Since it began operations, AMS-02 has spotted a lot of extra positrons, compared to what would be expected from ordinary cosmic rays alone. That’s in agreement with other studies, including the Fermi gamma-ray observatory and the PAMELA experiment, though AMS-02 has been able to collect more and better data, especially for higher-energy particles. The new paper follows up an announcement last year, but is a much larger study with 41 billion particle detections, of which about 10 million are electrons and positrons.

If the extra positrons are due to annihilations near the Milky Way’s center, then their number and energy should depend on the mass of dark matter particles. That’s a consequence of E = mc2: the destruction of dark matter particles converts mass (m) into energy (E), some of which might get turned back into mass in the form of electrons and positrons. At some maximum energy, there won’t be enough available energy from annihilation to make new positrons, so experiments should see a sharp decrease in positron numbers beyond that maximum.

However, AMS-02 isn’t seeing that drop off yet. In fact, the data seem to show positron counts leveling off at high energy, but things are still pretty messy. It’s possible, as the lead researcher and Nobel Laureate Sam Ting argues, that there’s a small decrease pointing to a sharper decline. If that’s right, then the excess positrons might be from annihilation of dark matter particles with masses about 1000 times larger than a proton.

I’m personally skeptical. The uncertainty in the positron counts are huge at the high energy end of the AMS-02 results. Without clearer data, it’s hard to tell which way the numbers are going to go at still higher energies, which is where the dark matter magic would happen.

It’s also possible the signal AMS-02 sees could also be the result of neutron stars, which can create and fling positrons around the galaxy. That explanation has its problems too: positrons seem to come from all directions, whereas neutron stars would tend to concentrate them more in certain directions.

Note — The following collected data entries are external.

-- ==== Sys2Proof/Certificates/Slice0/Obligations.lean ====
section
/-! DEFINITION. The statements about the block. A statement cites the rule of the spec it formalises. `Ready` states are
those that have been reset and satisfy the invariant of Safety.lean; that every step keeps the invariant is a statement of
its own. -/

open Sys2Proof Sys2Proof.Machine

/-! ### Encoding -/

/-- Every well-formed operation has a cycle word, and decoding that word gives the operation back
(30_encoding.md R52, R53, R59). -/
def Obligations.DecodeUndoesEncode : Prop :=
  ∀ (p : Params) (i : Instr), i.wellFormed p = true →
    ∃ w, encode i = some w ∧ w < 2 ^ p.cwW ∧ decode p w = .ok i

/-- The decoder of 30_encoding.md R53, bit by bit: RST is bit 11, CMD bits 10 and 9, W bit 8, WD the low byte and TH the bits
from 12 up; every cycle word decodes, and exactly one row of the opcode map matches it, the row of the operation it
decodes to. -/
def Obligations.DecoderReadsEveryCycleWord : Prop :=
  ∀ (p : Params) (cw : Nat), cw < 2 ^ p.cwW →
    (∃ i, decode p cw = .ok i ∧ i.wellFormed p = true ∧
      ∃ r ∈ opcodeMap, r.mnemonic = i.mnemonic ∧ ∀ q ∈ opcodeMap, q.fits cw = true ↔ q = r) ∧
    decode p cw = .ok
      (if cw.testBit 11 then .reset
       else match cw.testBit 10, cw.testBit 9, cw.testBit 8 with
        | false, false, false => .nop
        | false, false, true => .write (BitVec.ofNat 8 cw)
        | false, true, false => .read
        | false, true, true => .writeRead (BitVec.ofNat 8 cw)
        | true, false, false => .drain (cw / 2 ^ 12)
        | true, false, true => .writeDrain (BitVec.ofNat 8 cw) (cw / 2 ^ 12)
        | true, true, false => .rsv
        | true, true, true => .writeRsv (BitVec.ofNat 8 cw))

/-- The example cycle words that 30_encoding.md R59 gives for `C = 4` decode to the operations it names. -/
def Obligations.ExampleWordsDecode : Prop :=
  ∀ p : Params, p.capacity = 4 →
    decode p 0x0800 = .ok .reset ∧ decode p 0x0000 = .ok .nop ∧ decode p 0x0101 = .ok (.write 0x01) ∧
    decode p 0x0200 = .ok .read ∧ decode p 0x3400 = .ok (.drain 3) ∧
    decode p 0x0305 = .ok (.writeRead 0x05) ∧ decode p 0x0507 = .ok (.writeDrain 0x07 0) ∧
    decode p 0x0600 = .ok .rsv ∧ decode p 0x0709 = .ok (.writeRsv 0x09)

/-- Two cycle words that differ only in ignored fields give the same step: same outputs, same next state
(30_encoding.md R56). -/
def Obligations.IgnoredFieldsHaveNoEffect : Prop :=
  ∀ (s : State) (v w : Nat) (rest : List Nat), v < 2 ^ s.params.cwW → w < 2 ^ s.params.cwW →
    ((v.testBit 11 = true ∧ w.testBit 11 = true) ∨
     (v.testBit 11 = false ∧ w.testBit 11 = false ∧
      v.testBit 8 = w.testBit 8 ∧ v.testBit 9 = w.testBit 9 ∧ v.testBit 10 = w.testBit 10 ∧
      (v.testBit 8 = true → v % 2 ^ 8 = w % 2 ^ 8) ∧
      (v.testBit 10 = true ∧ v.testBit 9 = false → v / 2 ^ 12 = w / 2 ^ 12))) →
    step (s.under (v :: rest)) = step (s.under (w :: rest))

/-- The derived widths (00_scope.md R8), with the values it gives for `C = 4`, `50` and `1`. -/
def Obligations.DerivedWidths : Prop :=
  (∀ n, n ≤ 2 ^ clog2 n ∧ ∀ k, n ≤ 2 ^ k → clog2 n ≤ k) ∧
  (∀ p : Params, dataW = 8 ∧ p.idxW = max 1 (clog2 p.capacity) ∧ p.occW = p.idxW ∧
    p.capacity - 1 < 2 ^ p.occW ∧ p.thW = clog2 (p.capacity + 1) ∧ p.capacity < 2 ^ p.thW ∧
    p.lanes = p.capacity ∧ 1 ≤ p.dropW ∧ p.cwW = 12 + p.thW) ∧
  (∀ p : Params, p.capacity = 4 → p.idxW = 2 ∧ p.thW = 3 ∧ p.cwW = 15) ∧
  (∀ p : Params, p.capacity = 50 → p.idxW = 6 ∧ p.thW = 6 ∧ p.cwW = 18) ∧
  (∀ p : Params, p.capacity = 1 → p.idxW = 1 ∧ p.thW = 1 ∧ p.cwW = 13)

/-- The pseudo-instructions expand as 30_encoding.md R60 says; `DRAIN_DEFAULT` never fires, `DRAIN_WHEN_FULL` fires exactly
when the buffer is full, `DRAIN_ALL` always fires. -/
def Obligations.PseudoInstructionsExpand : Prop :=
  (∀ (p : Params) (bs : List Byte) (n : Nat),
    Pseudo.drainDefault.expand p = [.drain p.capacity] ∧
    Pseudo.drainWhenFull.expand p = [.drain (p.capacity - 1)] ∧
    Pseudo.drainAll.expand p = [.drain 0] ∧
    ((Pseudo.writeBurst bs).expand p).length = bs.length ∧
    (∀ k : Nat, ((Pseudo.writeBurst bs).expand p)[k]? = bs[k]?.map Instr.write) ∧
    ((Pseudo.idle n).expand p).length = n ∧ ∀ i ∈ (Pseudo.idle n).expand p, i = .nop) ∧
  ∀ s : State, s.Ready →
    (∀ i ∈ Pseudo.drainDefault.expand s.params,
      ∃ t o, exec i s = .next t ∧ t.out = some o ∧ o.consumer.drainOk = false) ∧
    (∀ i ∈ Pseudo.drainWhenFull.expand s.params,
      ∃ t o, exec i s = .next t ∧ t.out = some o ∧ o.consumer.drainOk = s.isFull) ∧
    (∀ i ∈ Pseudo.drainAll.expand s.params,
      ∃ t o, exec i s = .next t ∧ t.out = some o ∧ o.consumer.drainOk = true)

/-! ### The step and its admission -/

/-- A step runs the operation its cycle word decodes to, with that word taken from the stimulus
(45_cycle.md R110; the stimulus list is the model's, log 2). -/
def Obligations.StepRunsDecodedOperation : Prop :=
  ∀ (s : State) (cw : Nat) (rest : List Nat) (i : Instr),
    s.stimulus = cw :: rest → decode s.params cw = .ok i → step s = exec i { s with stimulus := rest }

/-- Without a cycle word there is no edge: the model's own two refusals (logs 3 and 4). -/
def Obligations.StepStopsWithoutCycleWord : Prop :=
  (∀ s : State, s.stimulus = [] → step s = .refused .noStimulus) ∧
  (∀ (s : State) (w : Nat) (rest : List Nat), s.stimulus = w :: rest → 2 ^ s.params.cwW ≤ w →
    step s = .refused (.notACycleWord w))

/-- Before the first reset edge every operation but RESET is refused, and RESET starts the block
(70_reset_and_hazards.md R152). -/
def Obligations.OnlyResetBeforeFirstReset : Prop :=
  ∀ s : State, s.phase = .unreset →
    (∀ i : Instr, i ≠ .reset → exec i s = .refused .beforeFirstReset) ∧
    ∃ t, exec .reset s = .next t ∧ t.phase = .running ∧ t.head = 0 ∧ t.tail = 0 ∧ t.dropCount = 0

/-- In the first reset cycle the response outputs are 0 and the status outputs are values their ports can show; which ones is
left free (70_reset_and_hazards.md R151; the form of the free values is the model's choice, log 6). -/
def Obligations.FirstResetOutputs : Prop :=
  ∀ s : State, s.phase = .unreset →
    ∃ t o, exec .reset s = .next t ∧ t.out = some o ∧
      o.status.occupancy < 2 ^ s.params.occW ∧ o.status.dropCount < 2 ^ s.params.dropW ∧
      o.consumer = ⟨false, 0x00, false, 0, List.replicate s.params.capacity 0x00⟩ ∧ o.wrDrop = false

/-- `C = 0` is refused as InvalidCapacity when a block is made, every other capacity is admitted, and no block ever signals
InvalidCapacity in a cycle (60_exceptions.md R130). -/
def Obligations.ZeroCapacityRefusedAtElaboration : Prop :=
  (∀ dropW, construct 0 dropW = .refused .invalidCapacity) ∧
  (∀ capacity dropW, 0 < capacity → 0 < dropW →
    ∃ t, construct capacity dropW = .next t ∧ t.params.capacity = capacity ∧ t.params.dropW = dropW ∧ t.Ready) ∧
  (∀ s : State, 1 ≤ s.params.capacity) ∧
  (∀ (i : Instr) (s : State), exec i s ≠ .refused .invalidCapacity) ∧
  ∀ s : State, step s ≠ .refused .invalidCapacity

And of course, even if AMS-02 sees nothing dark matter-like after it completes all of its data collection, that tells us very little about dark matter itself. We know it exists, but we don’t know the mass of dark matter particles or if those particles annihilate. With the absence of an energy cut-off in AMS-02 data and a more mundane explanation available, we’re definitely still looking for dark matter and will be for at least a little while yet.